[Task material Boundary: Start]

/-- A hand-off writes the descriptor at the ping-pong index and no other. -/
@[simp] theorem Channel.handOff_bd (c : Channel) (a : Nat) (n : Count) (i : Bool) :
    (c.handOff a n).bd i =
      if i = c.pipe.pp then { uown := .hw, stall := false, tog := c.pipe.tog, bc := n, addr := a, pid := .none } else c.bd i := by
  unfold Channel.handOff
  rw [Channel.withPipe_bd, Channel.setFetched_bd, Channel.setBd_bd]

/-- A hand-off forgets the bytes read for the descriptor it writes. -/
@[simp] theorem Channel.handOff_fetched (c : Channel) (a : Nat) (n : Count) (i : Bool) :
    (c.handOff a n).fetched i = if i = c.pipe.pp then [] else c.fetched i := by
  unfold Channel.handOff
  rw [Channel.withPipe_fetched, Channel.setFetched_fetched, Channel.setBd_fetched]

/-! ### The packet scheduler -/

theorem Channel.nextOwned_iff (c : Channel) : c.nextOwned = false ↔ (c.bd c.pipe.pp).uown = .sw := by
  unfold Channel.nextOwned
  cases (c.bd c.pipe.pp).uown <;> simp

/-- With data remaining, `QueueNext` hands off the next data packet (R145). -/
theorem Channel.queueNext_data (p : Params) {c : Channel} (hr : 0 < c.pipe.rem.toNat) (ho : c.nextOwned = false) :
    c.queueNext p = .queued ({ c with pipe := { c.pipe with
      rem := c.pipe.rem - BitVec.ofNat 16 c.pipe.packetLength,
      sendZeroPkt := c.pipe.sendZeroPkt ||
        (c.pipe.rem - BitVec.ofNat 16 c.pipe.packetLength == 0 && c.pipe.zeroPkt) } }.handOff
      (addrAdd p c.pipe.buf (c.pipe.size - c.pipe.rem).toNat) (BitVec.ofNat 10 c.pipe.packetLength)) := by
  unfold Channel.queueNext
  simp [hr, ho]

/-- With no data remaining and a zero-length packet pending, `QueueNext` hands that off (R145). -/
theorem Channel.queueNext_zlp (p : Params) {c : Channel} (hr : c.pipe.rem = 0) (hz : c.pipe.sendZeroPkt = true)
    (ho : c.nextOwned = false) :
    c.queueNext p = .queued ({ c with pipe := { c.pipe with sendZeroPkt := false } }.handOff
      (addrAdd p c.pipe.buf c.pipe.size.toNat) 0) := by
  unfold Channel.queueNext
  simp [hr, hz, ho]

/-- A packet due in a descriptor the engine owns is not queued (R145). -/
theorem Channel.queueNext_owned (p : Params) {c : Channel} (hd : c.pipe.packetDue = true) (ho : c.nextOwned = true) :
    c.queueNext p = .ownFail := by
  unfold Channel.queueNext
  by_cases hr : 0 < c.pipe.rem.toNat
  · simp [hr, ho]
  · have hz : c.pipe.sendZeroPkt = true := by simpa [Pipe.packetDue, hr] using hd
    simp [hr, ho, hz]

/-- The length of a data packet is at most what remains. -/
theorem Pipe.packetLength_le (q : Pipe) : q.packetLength ≤ q.rem.toNat := Nat.min_le_left _ _

theorem Pipe.packetLength_lt (q : Pipe) : q.packetLength < 1024 :=
  Nat.lt_of_le_of_lt (Nat.min_le_right _ _) q.max.isLt

/-- The bytes that remain after a data packet is handed off. -/
theorem Pipe.rem_after_packet (q : Pipe) :
    (q.rem - BitVec.ofNat 16 q.packetLength).toNat = q.rem.toNat - q.packetLength := by
  have h1 := q.packetLength_le
  have h2 := q.rem.isLt
  rw [BitVec.toNat_sub_of_le (by rw [BitVec.le_def, BitVec.toNat_ofNat]; omega), BitVec.toNat_ofNat]
  omega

[Task material Boundary: End]

The problem —
Nothing may be dropped or altered; repeat every record in full.

Solution —
/-- A hand-off writes the descriptor at the ping-pong index and no other. -/
@[simp] theorem Channel.handOff_bd (c : Channel) (a : Nat) (n : Count) (i : Bool) :
    (c.handOff a n).bd i =
      if i = c.pipe.pp then { uown := .hw, stall := false, tog := c.pipe.tog, bc := n, addr := a, pid := .none } else c.bd i := by
  unfold Channel.handOff
  rw [Channel.withPipe_bd, Channel.setFetched_bd, Channel.setBd_bd]

/-- A hand-off forgets the bytes read for the descriptor it writes. -/
@[simp] theorem Channel.handOff_fetched (c : Channel) (a : Nat) (n : Count) (i : Bool) :
    (c.handOff a n).fetched i = if i = c.pipe.pp then [] else c.fetched i := by
  unfold Channel.handOff
  rw [Channel.withPipe_fetched, Channel.setFetched_fetched, Channel.setBd_fetched]

/-! ### The packet scheduler -/

theorem Channel.nextOwned_iff (c : Channel) : c.nextOwned = false ↔ (c.bd c.pipe.pp).uown = .sw := by
  unfold Channel.nextOwned
  cases (c.bd c.pipe.pp).uown <;> simp

/-- With data remaining, `QueueNext` hands off the next data packet (R145). -/
theorem Channel.queueNext_data (p : Params) {c : Channel} (hr : 0 < c.pipe.rem.toNat) (ho : c.nextOwned = false) :
    c.queueNext p = .queued ({ c with pipe := { c.pipe with
      rem := c.pipe.rem - BitVec.ofNat 16 c.pipe.packetLength,
      sendZeroPkt := c.pipe.sendZeroPkt ||
        (c.pipe.rem - BitVec.ofNat 16 c.pipe.packetLength == 0 && c.pipe.zeroPkt) } }.handOff
      (addrAdd p c.pipe.buf (c.pipe.size - c.pipe.rem).toNat) (BitVec.ofNat 10 c.pipe.packetLength)) := by
  unfold Channel.queueNext
  simp [hr, ho]

/-- With no data remaining and a zero-length packet pending, `QueueNext` hands that off (R145). -/
theorem Channel.queueNext_zlp (p : Params) {c : Channel} (hr : c.pipe.rem = 0) (hz : c.pipe.sendZeroPkt = true)
    (ho : c.nextOwned = false) :
    c.queueNext p = .queued ({ c with pipe := { c.pipe with sendZeroPkt := false } }.handOff
      (addrAdd p c.pipe.buf c.pipe.size.toNat) 0) := by
  unfold Channel.queueNext
  simp [hr, hz, ho]

/-- A packet due in a descriptor the engine owns is not queued (R145). -/
theorem Channel.queueNext_owned (p : Params) {c : Channel} (hd : c.pipe.packetDue = true) (ho : c.nextOwned = true) :
    c.queueNext p = .ownFail := by
  unfold Channel.queueNext
  by_cases hr : 0 < c.pipe.rem.toNat
  · simp [hr, ho]
  · have hz : c.pipe.sendZeroPkt = true := by simpa [Pipe.packetDue, hr] using hd
    simp [hr, ho, hz]

/-- The length of a data packet is at most what remains. -/
theorem Pipe.packetLength_le (q : Pipe) : q.packetLength ≤ q.rem.toNat := Nat.min_le_left _ _

theorem Pipe.packetLength_lt (q : Pipe) : q.packetLength < 1024 :=
  Nat.lt_of_le_of_lt (Nat.min_le_right _ _) q.max.isLt

/-- The bytes that remain after a data packet is handed off. -/
theorem Pipe.rem_after_packet (q : Pipe) :
    (q.rem - BitVec.ofNat 16 q.packetLength).toNat = q.rem.toNat - q.packetLength := by
  have h1 := q.packetLength_le
  have h2 := q.rem.isLt
  rw [BitVec.toNat_sub_of_le (by rw [BitVec.le_def, BitVec.toNat_ofNat]; omega), BitVec.toNat_ofNat]
  omega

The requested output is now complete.